HOW TO COMPLETE THIS TASK:
Go through the entries below from the first line and transcribe each one exactly, ending with the line that contains "it wraps. -/".

GIVEN RECORDS:
/-! ## How far `minstret` advances (R238, 42_indirect_counter_access.md R153) -/

/-- `minstret` does not move where no instruction retires, or where the one that does writes it. -/
theorem State.counterDelta_instret_of_not_counted {r : Retirement} (h : r.retired = false ∨ r.wroteInstret = true)
    (s : State) : s.counterDelta r 2 = 0 := by
  have hd : instretDelta r s.draws = 0 := by rcases h with h | h <;> simp [instretDelta, h]
  simp [State.counterDelta, hd]

/-- An instruction that retires and does not write `minstret` counts 1 where it runs before and after. -/
theorem State.counterDelta_instret_of_counted {r : Retirement} (hret : r.retired = true) (hw : r.wroteInstret = false)
    (hran : r.instretRan = true) {s : State} (hruns : s.counterRuns 2 = true) : s.counterDelta r 2 = 1 := by
  simp [State.counterDelta, hruns, instretDelta, hret, hw, hran]

/-! ## What an overflow sets (R238, 45_lcofi.md R192) -/

/-- A counter overflows when it has the OF bit, that bit is clear, and it wraps. -/
theorem State.overflows_iff (r : Retirement) (s : State) (i : CounterIx) : s.overflows r i = true ↔
    3 ≤ i.val ∧ s.cfg.hasSscofpmf = true ∧ (s.counterCfg i).getLsbD 63 = false ∧
      2 ^ 64 ≤ (s.counter i).toNat + s.counterDelta r i := by
  have hex : hasOverflowFlag s.cfg i = true ↔ 3 ≤ i.val ∧ s.cfg.hasSscofpmf = true := by
    rw [hasOverflowFlag, Bool.and_eq_true, decide_eq_true_eq]
  rw [← and_assoc, ← hex]
  cases hof : hasOverflowFlag s.cfg i <;> simp [State.overflows, State.overflowFlag, hof]

/-- A register in which a condition sets one bit. -/
theorem ite_withBit_bits (p : Prop) [Decidable p] (w : Word) {k : Nat} (hk : k < 64) :
    let r := if p then withBit w k true else w
    (p → r.getLsbD k = true) ∧ (¬ p → r = w) ∧ ∀ j, j < 64 → j ≠ k → r.getLsbD j = w.getLsbD j := by
  refine ⟨fun h => ?_, fun h => if_neg h, fun j hj hjk => ?_⟩
  · rw [if_pos h, withBit_getLsbD _ _ _ _ hk, if_pos rfl]
  · rw [apply_ite (BitVec.getLsbD · j), withBit_getLsbD _ _ _ _ hj, if_neg hjk, ite_self]

/-- A configuration register after `CounterEnv`: an overflow sets OF, and nothing else moves. -/
theorem counterEnv_counterCfg_bits (r : Retirement) (s : State) (i : CounterIx) :
    let c := (counterEnv r s).counterCfg i
    (s.overflows r i = true → c.getLsbD 63 = true) ∧ (¬ s.overflows r i = true → c = s.counterCfg i) ∧
    ∀ j, j < 63 → c.getLsbD j = (s.counterCfg i).getLsbD j := by
  rw [counterEnv_counterCfg]
  obtain ⟨hset, hkept, hother⟩ := ite_withBit_bits (s.overflows r i = true) (s.counterCfg i) (k := 63) (by decide)
  exact ⟨hset, hkept, fun j hj => hother j (by omega) (by omega)⟩

/-- `mip` after `CounterEnv`: an overflow of any counter sets bit 13, and nothing else moves. -/
theorem counterEnv_mip_bits (r : Retirement) (s : State) :
    let m := (counterEnv r s).mip
    ((∃ i, s.overflows r i = true) → m.getLsbD 13 = true) ∧ ((¬ ∃ i, s.overflows r i = true) → m = s.mip) ∧
    ∀ j, j < 64 → j ≠ 13 → m.getLsbD j = s.mip.getLsbD j := by
  have hany : (∃ i, s.overflows r i = true) ↔ (List.finRange 32).any (s.overflows r) = true := by simp
  rw [hany, counterEnv_mip]
  exact ite_withBit_bits _ s.mip (by decide)

/-! ## What the environment leaves unchanged (R238, 45_lcofi.md R193) -/

/-- `CounterEnv` moves the counters, their configuration registers, `mip` and the model's own draws; no other register,
and neither the parameters, memory nor the mode. -/
theorem counterEnv_frame (r : Retirement) (s : State) : let t := counterEnv r s
    sameOutside { s with draws := t.draws } t ∧ sameCsrs { s with ctr := t.ctr, ccfg := t.ccfg, mip := t.mip } t := by
  simp [sameOutside, sameCsrs]

/-- `AiaEnv` moves the pending, enable and view registers of the LCOFI bits, and nothing else. -/
theorem aiaMoves_frame (s : State) : let u := aiaMoves s
    u = { s with
      mip := u.mip, mie := u.mie, sip := u.sip, sie := u.sie, mvip := u.mvip, hvip := u.hvip, vsip := u.vsip
      vsie := u.vsie } := by
  unfold aiaMoves
  split <;> rfl

/-- Settles O58: `d` is `counterDelta`, a wrap is `overflows`, and the state before `CounterEnv` is `aiaMoves s`. -/
theorem counterEnvContract : Obligations.CounterEnvContract := by
  intro r s
  refine ⟨s.counterDelta r, ?_⟩
  intro t wraps inh filtered
  have hwraps (i : CounterIx) : wraps i ↔ s.overflows r i = true := (s.overflows_iff r i).symm
  have hfiltered (i : CounterIx) : filtered i ↔ s.filtered i = true := (s.filtered_iff i).symm
  simp only [hwraps, hfiltered]
  obtain ⟨hset, hkept, hother⟩ := counterEnv_mip_bits r s
  obtain ⟨houtside, hcsrs⟩ := counterEnv_frame r s
  refine ⟨counterEnv_counter r s, fun i hi => State.counterDelta_of_stopped r hi,
    fun h => s.counterDelta_instret_of_not_counted h, fun hret hw hran hinh hf hmask => ?_,
    counterEnv_counterCfg_bits r s, hset, hkept, hother, houtside, hcsrs, rfl, rfl, aiaMoves s, rfl, aiaMoves_default,
    aiaMoves_frame s, aiaMoves_bits s⟩
  exact State.counterDelta_instret_of_counted hret hw hran ((s.counterRuns_iff 2).mpr ⟨hinh, hf, hmask⟩)

/-! ## `minstret` over a step (R238) -/

/-- A raised exception is no retirement. -/
theorem State.retirement_of_raise {s : State} {i : Instr} {e : Exc}
    (h : s.access i.csrNum (wantsWrite i) = .raise e) :
    s.retirement i = { retired := false, wroteInstret := false, instretRan := s.counterRuns 2 } := by
  rw [State.retirement, h]

/-- An access that reaches a target retires. -/
theorem State.retirement_of_reach {s : State} {i : Instr} {tgt : Target}
    (h : s.access i.csrNum (wantsWrite i) = .reach tgt) : s.retirement i =
      { retired := true, wroteInstret := wantsWrite i && isInstret tgt, instretRan := s.counterRuns 2 } := by
  rw [State.retirement, h]

/-- The retirement says that the instruction wrote `minstret` exactly when it wrote one of its halves. -/
theorem writesInstret_iff (i : Instr) (tgt : Target) :
    (wantsWrite i && isInstret tgt) = true ↔ wantsWrite i = true ∧ ∃ h, tgt = .counter 2 h := by
  rw [Bool.and_eq_true]
  refine and_congr_right fun _ => ?_
  cases tgt <;> simp [isInstret]

theorem counter_of_sameCsrs {s t : State} (h : sameCsrs s t) (i : CounterIx) : t.counter i = s.counter i := by
  obtain ⟨-, -, -, -, -, hctr, -⟩ := h
  rw [State.counter, hctr, State.counter]

/-- An instruction that does not write `minstret` leaves it. -/
theorem afterAccess_instret {i : Instr} {tgt : Target} (s : State)
    (hw : ¬ (wantsWrite i = true ∧ ∃ h, tgt = .counter 2 h)) : (afterAccess i tgt s).counter 2 = s.counter 2 := by
  cases hwrite : wantsWrite i with
  | false => exact counter_of_sameCsrs (afterAccess_sameCsrs tgt s hwrite) 2
  | true =>
    obtain ⟨-, -, -, -, -, hctr, -⟩ := afterAccess_onlyTargetDiffers i tgt s
    exact hctr 2 fun h htgt => hw ⟨hwrite, h, htgt⟩

/-- When no LCOFI is taken, a step that answers is the fetched instruction with the environment after it. -/
theorem eq_environment_of_step {s t : State} {i : Instr} (hl : s.lcofiTaken = none) (hf : s.fetch = .instr i)
    (h : step s = .next t) : ∃ u, exec i s = .next u ∧ t = environment (s.retirement i) u := by
  rcases step_next_cases h with ⟨l, hl', -⟩ | ⟨i', u, -, hf', hu, rfl⟩
  · cases hl.symm.trans hl'
  · cases hf.symm.trans hf'
    exact ⟨u, hu, rfl⟩

/-- What an instruction that raises leaves. -/
theorem eq_takeException_of_raise {i : Instr} {s u : State} {e : Exc}
    (ha : s.access i.csrNum (wantsWrite i) = .raise e) (hu : exec i s = .next u) :
    u = takeException e (encode i) s := by
  cases hu.symm.trans (exec_of_raise ha)
  rfl

/-- What an instruction that reaches a target leaves when it gives a next state. -/
theorem eq_afterAccess_of_reach {i : Instr} {s u : State} {tgt : Target}
    (ha : s.access i.csrNum (wantsWrite i) = .reach tgt) (hu : exec i s = .next u) : u = afterAccess i tgt s := by
  rcases exec_next_cases hu with ⟨e, ha', -⟩ | ⟨tgt', ha', -, rfl⟩
  · cases ha.symm.trans ha'
  · cases ha.symm.trans ha'
    rfl

/-- Settles O59: what the trap or the access leaves in `minstret`, and what `counterDelta` adds to it. -/
theorem instretCountsRetiredInstructions : Obligations.InstretCountsRetiredInstructions := by
  intro s t i hl hf hstep
  obtain ⟨u, hu, rfl⟩ := eq_environment_of_step hl hf hstep
  rw [environment_counter]
  refine ⟨fun e ha => ?_, fun tgt ha => ?_⟩
  · rw [State.retirement_of_raise ha, State.counterDelta_instret_of_not_counted (.inl rfl),
      eq_takeException_of_raise ha hu, counter_of_sameCsrs (takeException_sameCsrs e (encode i) s)]
    exact BitVec.add_zero _
  · rw [State.retirement_of_reach ha, eq_afterAccess_of_reach ha hu]
    refine ⟨fun hw => ?_, fun hw hran hruns => ?_⟩ <;> rw [← writesInstret_iff] at hw
    · rw [State.counterDelta_instret_of_not_counted (.inr hw)]
      exact BitVec.add_zero _
    · rw [State.counterDelta_instret_of_counted rfl (Bool.eq_false_iff.mpr hw) hran hruns,
        afterAccess_instret s (mt (writesInstret_iff i tgt).mpr hw)]
      rfl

RESPONSE BOX:
/-! ## How far `minstret` advances (R238, 42_indirect_counter_access.md R153) -/

/-- `minstret` does not move where no instruction retires, or where the one that does writes it. -/
theorem State.counterDelta_instret_of_not_counted {r : Retirement} (h : r.retired = false ∨ r.wroteInstret = true)
    (s : State) : s.counterDelta r 2 = 0 := by
  have hd : instretDelta r s.draws = 0 := by rcases h with h | h <;> simp [instretDelta, h]
  simp [State.counterDelta, hd]

/-- An instruction that retires and does not write `minstret` counts 1 where it runs before and after. -/
theorem State.counterDelta_instret_of_counted {r : Retirement} (hret : r.retired = true) (hw : r.wroteInstret = false)
    (hran : r.instretRan = true) {s : State} (hruns : s.counterRuns 2 = true) : s.counterDelta r 2 = 1 := by
  simp [State.counterDelta, hruns, instretDelta, hret, hw, hran]

/-! ## What an overflow sets (R238, 45_lcofi.md R192) -/

/-- A counter overflows when it has the OF bit, that bit is clear, and it wraps. -/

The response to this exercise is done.